### The problem:
Please copy out every line in the entries that includes the word "execFrameStart".

Given data section start

-- ==== Sys2Proof/Laws/Kept/Link.lean ====
section
/-! SUPPORT. What the operations of Machine/Link.lean keep. -/

namespace Sys2Proof.Machine

theorem State.setLink_kept {r₀ : State} {s : State} {q x} (h₀ : Kept r₀ s) : Kept r₀ (State.setLink s q x) := by
  unfold State.setLink
  refine Kept.upd rfl ?_
  assumption

theorem State.transmit_kept {r₀ : State} {s : State} {q m} (h₀ : Kept r₀ s) : Kept r₀ (State.transmit s q m) := by
  unfold State.transmit
  extract_lets x1 x2 x3 s4 x5 s6
  clear_value x1 x2 x3
  have h7 : Kept r₀ s4 := by
    unfold s4
    refine State.setLink_kept ?_
    assumption
  clear_value s4
  clear_value x5
  have h8 : Kept r₀ s6 := by
    unfold s6
    refine Kept.ite ?_ ?_
    · refine Kept.upd rfl ?_
      assumption
    · assumption
  clear_value s6
  refine State.send_kept ?_
  assumption

theorem State.linkSend_kept {r₀ : State} {s : State} {q m} (h₀ : Kept r₀ s) : Kept r₀ (State.linkSend s q m) := by
  unfold State.linkSend
  extract_lets x1
  clear_value x1
  refine Kept.ite ?_ ?_
  · assumption
  · refine Kept.ite ?_ ?_
    · refine State.transmit_kept ?_
      assumption
    · refine State.setLink_kept ?_
      assumption

theorem State.modLink_kept {r₀ : State} {s : State} {q f} (h₀ : Kept r₀ s) : Kept r₀ (State.modLink s q f) := by
  unfold State.modLink
  refine State.setLink_kept ?_
  assumption

theorem State.portEvent_kept {r₀ : State} {s : State} {q f} (h₀ : Kept r₀ s) : Kept r₀ (State.portEvent s q f) := by
  unfold State.portEvent
  refine State.syncSrc_kept ?_
  refine State.syncSrc_kept ?_
  refine State.setFld_kept ?_
  assumption

theorem State.linkDrop_kept {r₀ : State} {s : State} {q} (h₀ : Kept r₀ s) : Kept r₀ (State.linkDrop s q) := by
  unfold State.linkDrop
  refine State.portEvent_kept ?_
  refine State.count_kept ?_
  assumption

theorem State.linkCtl_kept {r₀ : State} {s : State} {q ty arg0 arg1} (h₀ : Kept r₀ s) : Kept r₀ (State.linkCtl s q ty arg0 arg1) := by
  unfold State.linkCtl
  refine State.send_kept ?_
  assumption

theorem State.linkGot_kept {r₀ : State} {s : State} {q m} (h₀ : Kept r₀ s) : Kept r₀ (State.linkGot s q m) := by
  unfold State.linkGot
  extract_lets x1 x2 s3 s4
  clear_value x1 x2
  have h5 : Kept r₀ s3 := by
    unfold s3
    refine Kept.ite ?_ ?_
    · refine Kept.upd rfl ?_
      assumption
    · assumption
  clear_value s3
  have h6 : Kept r₀ s4 := by
    unfold s4
    refine Kept.ite ?_ ?_
    · refine State.linkCtl_kept ?_
      refine State.setLink_kept ?_
      assumption
    · refine State.setLink_kept ?_
      assumption
  clear_value s4
  refine State.linkCtl_kept ?_
  assumption

theorem State.linkDrain_kept {r₀ : State} {a3 : State} {a1 a2} (h₀ : Kept r₀ a3) : Kept r₀ (State.linkDrain a1 a2 a3) := by
  induction a1 generalizing a2 a3
  · unfold State.linkDrain
    assumption
  · rename_i ih
    unfold State.linkDrain
    extract_lets x1 x2
    clear_value x1 x2
    split
    · refine ih ?_
      refine State.transmit_kept ?_
      refine State.setLink_kept ?_
      assumption
    · assumption

end Sys2Proof.Machine
end

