theorem State.pointDatagram_kept {r₀ : State} {s : State} {j d} (h₀ : Kept r₀ s) : Kept r₀ (State.pointDatagram s j d) := by
  unfold State.pointDatagram
  extract_lets x1 x2 s3 x4
  clear_value x1 x2
  have h5 : Kept r₀ s3 := by
    unfold s3
    split
    · refine Kept.ite ?_ ?_
      · refine State.reopenSweep_kept ?_
        assumption
      · assumption
    · assumption
  clear_value s3
  clear_value x4
  refine Kept.ite ?_ ?_
  · assumption
  · split
    extract_lets x6 s7
    clear_value x6
    have h8 : Kept r₀ s7 := by
      unfold s7
      refine Kept.ite ?_ ?_
      · refine Kept.fst ‹_› ?_
        refine Kept.iteFst ?_ ?_
        · refine State.readTemplate_kept ?_
          assumption
        · refine Kept.pair ?_
          assumption
      · refine Kept.ite ?_ ?_
        · refine State.badDatagram_kept ?_
          refine Kept.fst ‹_› ?_
          refine Kept.iteFst ?_ ?_
          · refine State.readTemplate_kept ?_
            assumption
          · refine Kept.pair ?_
            assumption
        · refine State.sweepDatagram_kept ?_
          refine Kept.ite ?_ ?_
          · refine State.openSweep_kept ?_
            refine Kept.fst ‹_› ?_
            refine Kept.iteFst ?_ ?_
            · refine State.readTemplate_kept ?_
              assumption
            · refine Kept.pair ?_
              assumption
          · refine Kept.fst ‹_› ?_
            refine Kept.iteFst ?_ ?_
            · refine State.readTemplate_kept ?_
              assumption
            · refine Kept.pair ?_
              assumption
    clear_value s7
    refine Kept.ite ?_ ?_
    · refine State.closeAtStrike_kept ?_
      assumption
    · assumption

theorem State.goldFrameFailed_kept {r₀ : State} {s : State} {c} (h₀ : Kept r₀ s) : Kept r₀ (State.goldFrameFailed s c) := by
  unfold State.goldFrameFailed
  extract_lets s1 s2
  have h3 : Kept r₀ s1 := by
    unfold s1
    refine State.event_kept ?_
    refine State.streamEvent_kept ?_
    refine State.setFld_kept ?_
    assumption
  clear_value s1
  have h4 : Kept r₀ s2 := by
    unfold s2
    refine State.fault_kept ?_
    assumption
  clear_value s2
  refine Kept.ite ?_ ?_
  · assumption
  · refine State.fenceStream_kept ?_
    assumption

theorem State.camGeom_kept {r₀ : State} {s : State} {c} (h₀ : Kept r₀ s) : Kept r₀ (State.camGeom s c) := by
  unfold State.camGeom
  refine State.count_kept ?_
  assumption

theorem State.camBuffer_kept {r₀ : State} {s : State} {c pkt} (h₀ : Kept r₀ s) : Kept r₀ (State.camBuffer s c pkt).1 := by
  unfold State.camBuffer
  split
  · refine Kept.pair ?_
    assumption
  · refine Kept.pair ?_
    refine State.spoilFrame_kept ?_
    refine State.camGeom_kept ?_
    assumption
  · extract_lets x1
    clear_value x1
    refine Kept.pair ?_
    refine State.spoilFrame_kept ?_
    refine Kept.ite ?_ ?_
    · assumption
    · refine State.consumed_kept ?_
      assumption

theorem State.camPacket_kept {r₀ s : State} {c pkt dt run} (hf : ∀ s, Kept r₀ s → Kept r₀ (run s)) (h₀ : Kept r₀ s) :
    Kept r₀ (s.camPacket c pkt dt run) := by
  unfold State.camPacket
  refine Kept.ite h₀ ?_
  split
  rename_i s1 ok e
  have h1 : Kept r₀ s1 := Kept.fst e (State.camHeader_kept h₀)
  refine Kept.ite h1 (Kept.ite h1 ?_)
  split
  rename_i s2 ok2 e2
  have h2 : Kept r₀ s2 := Kept.fst e2 (State.camBuffer_kept h1)
  exact Kept.ite (hf _ h2) h2

theorem State.writeRow_kept {r₀ : State} {s : State} {c g f} (h₀ : Kept r₀ s) : Kept r₀ (State.writeRow s c g f).1 := by
  unfold State.writeRow
  extract_lets x1
  clear_value x1
  refine Kept.foldlFst (fun p2 x3 h4 => ?_) ?_
  · split
    refine Kept.pair ?_
    refine Kept.fst ‹_› ?_
    refine State.write_kept ?_
    assumption
  · refine Kept.pair ?_
    assumption

theorem State.writeRows_kept {r₀ : State} {a4 : State} {a1 a2 a3} (h₀ : Kept r₀ a4) : Kept r₀ (State.writeRows a1 a2 a3 a4) := by
  induction a1 generalizing a2 a3 a4
  · unfold State.writeRows
    assumption
  · rename_i ih
    unfold State.writeRows
    split
    · assumption
    · refine Kept.ite ?_ ?_
      · assumption
      · split
        refine ih ?_
        refine State.modStream_kept ?_
        refine Kept.fst ‹_› ?_
        refine State.writeRow_kept ?_
        assumption

theorem execLinePacket_completes {s : State} {cam pkt} : Completes s (execLinePacket cam pkt s) := by
  unfold execLinePacket
  extract_lets x1 x2
  clear_value x1 x2
  refine Completes.next ?_
  refine State.camPacket_kept (fun s3 h4 => ?_) ?_
  · split
    · assumption
    · extract_lets s6 s7
      have h8 : Kept s s6 := by
        unfold s6
        refine State.modStream_kept ?_
        assumption
      clear_value s6
      have h9 : Kept s s7 := by
        unfold s7
        refine Kept.ite ?_ ?_
        · refine State.writeRows_kept ?_
          assumption
        · refine State.spoilFrame_kept ?_
          refine State.camGeom_kept ?_
          assumption
      clear_value s7
      refine Kept.ite ?_ ?_
      · assumption
      · refine State.spoilFrame_kept ?_
        refine State.count_kept ?_
        assumption
  · exact Kept.refl

theorem State.strikeStream_kept {r₀ s : State} {k t} (h₀ : Kept r₀ s) : Kept r₀ (s.strikeStream k t) := by
  unfold State.strikeStream
  extract_lets x flags put s1
  have hp : ∀ s st f, Kept r₀ s → Kept r₀ (put s st f) := fun s st f h => State.modStream_kept h
  have h1 : Kept r₀ s1 := Kept.ite (State.setFld_kept (State.count_kept h₀)) h₀
  clear_value put s1
  refine Kept.ite (hp _ _ _ h₀) ?_
  split
  · exact hp _ _ _ h₀
  · exact Kept.ite (hp _ _ _ (State.event_kept (State.streamEvent_kept h1))) (hp _ _ _ h₀)

theorem State.complete_kept {r₀ : State} {s : State} {k f} (h₀ : Kept r₀ s) : Kept r₀ (State.complete s k f) := by
  unfold State.complete
  extract_lets s1 x2
  have h3 : Kept r₀ s1 := by
    unfold s1
    refine State.modStream_kept ?_
    assumption
  clear_value s1
  clear_value x2
  split
  · refine Kept.ite ?_ ?_
    · refine State.modStream_kept ?_
      refine State.strikeStream_kept ?_
      assumption
    · assumption
  · assumption

theorem execSweepComplete_completes {s : State} {j} : Completes s (execSweepComplete j s) := by
  unfold execSweepComplete
  refine Completes.next ?_
  split
  · exact Kept.refl
  · refine State.streamEvent_kept ?_
    refine State.complete_kept ?_
    exact Kept.refl

theorem State.strikeGold_kept {r₀ : State} {s : State} {c} (h₀ : Kept r₀ s) : Kept r₀ (State.strikeGold s c) := by
  unfold State.strikeGold
  extract_lets x1 x2 s3
  clear_value x1 x2
  have h4 : Kept r₀ s3 := by
    unfold s3
    refine Kept.ite ?_ ?_
    · refine State.goldFrameFailed_kept ?_
      assumption
    · assumption
  clear_value s3
  refine State.modStream_kept ?_
  assumption

theorem State.strikeIntake_kept {r₀ : State} {s : State} {n t} (h₀ : Kept r₀ s) : Kept r₀ (State.strikeIntake s n t) := by
  unfold State.strikeIntake
  refine Kept.ite ?_ ?_
  · assumption
  · extract_lets s1 s2 s3
    have h4 : Kept r₀ s1 := by
      unfold s1
      refine Kept.foldl (fun s5 x6 h7 => ?_) ?_
      · refine State.strikeGold_kept ?_
        assumption
      · assumption
    clear_value s1
    have h8 : Kept r₀ s2 := by
      unfold s2
      refine Kept.foldl (fun s9 x10 h11 => ?_) ?_
      · refine State.strikeStream_kept ?_
        assumption
      · assumption
    clear_value s2
    have h12 : Kept r₀ s3 := by
      unfold s3
      refine Kept.foldl (fun s13 x14 h15 => ?_) ?_
      · refine Kept.ite ?_ ?_
        · assumption
        · refine State.closeAtStrike_kept ?_
          assumption
      · assumption
    clear_value s3
    refine Kept.upd rfl ?_
    assumption

theorem execGoldenFrameRun_completes {s : State} {cam} : Completes s (execGoldenFrameRun cam s) := by
  unfold execGoldenFrameRun
  refine Completes.next ?_
  extract_lets x1 s2 x3
  clear_value x1
  have h4 : Kept s s2 := by
    unfold s2
    refine Kept.ite ?_ ?_
    · exact Kept.refl
    · refine State.reach_kept ?_
      exact Kept.refl
  clear_value s2
  clear_value x3
  refine Kept.ite ?_ ?_
  · exact Kept.refl
  · split
    extract_lets s5 x6 s7 s8
    have h9 : Kept s s5 := by
      unfold s5
      refine Kept.ite ?_ ?_
      · refine State.consumed_kept ?_
        refine Kept.fst ‹_› ?_
        refine State.streamRead_kept ?_
        assumption
      · refine Kept.fst ‹_› ?_
        refine State.streamRead_kept ?_
        assumption
    clear_value s5
    clear_value x6
    have h10 : Kept s s7 := by
      unfold s7
      refine State.modStream_kept ?_
      assumption
    clear_value s7
    have h11 : Kept s s8 := by
      unfold s8
      refine Kept.ite ?_ ?_
      · refine State.setFld_kept ?_
        assumption
      · assumption
    clear_value s8
    refine Kept.ite ?_ ?_
    · assumption
    · refine State.goldFrameFailed_kept ?_
      assumption

theorem execFrameComplete_completes {s : State} {cam} : Completes s (execFrameComplete cam s) := by
  unfold execFrameComplete
  refine Completes.next ?_
  split
  · exact Kept.refl
  · extract_lets s1 s2
    have h3 : Kept s s1 := by
      unfold s1
      refine State.setFld_kept ?_
      refine State.complete_kept ?_
      exact Kept.refl
    clear_value s1
    have h4 : Kept s s2 := by
      unfold s2
      refine Kept.ite ?_ ?_
      · refine State.setFld_kept ?_
        assumption
      · assumption
    clear_value s2
    refine State.streamEvent_kept ?_
    assumption

theorem execPointDatagram_completes {s : State} {j d} : Completes s (execPointDatagram j d s) := by
  unfold execPointDatagram
  refine Completes.next ?_
  refine State.pointDatagram_kept ?_
  exact Kept.refl

theorem execFrameTablePublish_completes {s : State} : Completes s (execFrameTablePublish s) := by
  unfold execFrameTablePublish
  refine Completes.next ?_
  split
  · exact Kept.refl
  · refine Kept.ite ?_ ?_
    · exact Kept.refl
    · extract_lets x1 s2 x3
      clear_value x1
      have h4 : Kept s s2 := by
        unfold s2
        refine Kept.foldl (fun s5 x6 h7 => ?_) ?_
        · refine State.write_kept ?_
          assumption
        · exact Kept.refl
      clear_value s2
      clear_value x3
      split
      extract_lets s8
      have h9 : Kept s s8 := by
        unfold s8
        refine Kept.foldl (fun s10 x11 h12 => ?_) ?_
        · refine State.modStream_kept ?_
          assumption
        · refine Kept.fst ‹_› ?_
          refine State.write_kept ?_
          assumption
      clear_value s8
      refine State.event_kept ?_
      refine Kept.upd rfl ?_
      assumption

theorem execFrameEnd_completes {s : State} {cam pkt} : Completes s (execFrameEnd cam pkt s) := by
  unfold execFrameEnd
  refine Completes.next ?_
  refine State.camPacket_kept (fun s1 h2 => ?_) ?_
  · split
    · assumption
    · extract_lets x4 s5
      clear_value x4
      have h6 : Kept s s5 := by
        unfold s5
        refine Kept.ite ?_ ?_
        · refine State.camGeom_kept ?_
          assumption
        · assumption
      clear_value s5
      refine Kept.ite ?_ ?_
      · refine State.dropFaulty_kept ?_
        assumption
      · refine State.modStream_kept ?_
        refine State.frameOver_kept ?_
        assumption
  · exact Kept.refl

theorem execFrameStart_completes {s : State} {cam pkt} : Completes s (execFrameStart cam pkt s) := by
  unfold execFrameStart
  refine Completes.next ?_
  refine State.camPacket_kept (fun s1 h2 => ?_) ?_
  · extract_lets s4
    have h5 : Kept s s4 := by
      unfold s4
      refine Kept.ite ?_ ?_
      · refine State.dropFaulty_kept ?_
        refine State.camGeom_kept ?_
        assumption
      · assumption
    clear_value s4
    refine State.openFrame_kept ?_
    assumption
  · exact Kept.refl

end Sys2Proof.Machine
end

Given data section end

### Reply to the exercise:
theorem execFrameStart_completes {s : State} {cam pkt} : Completes s (execFrameStart cam pkt s) := by
  unfold execFrameStart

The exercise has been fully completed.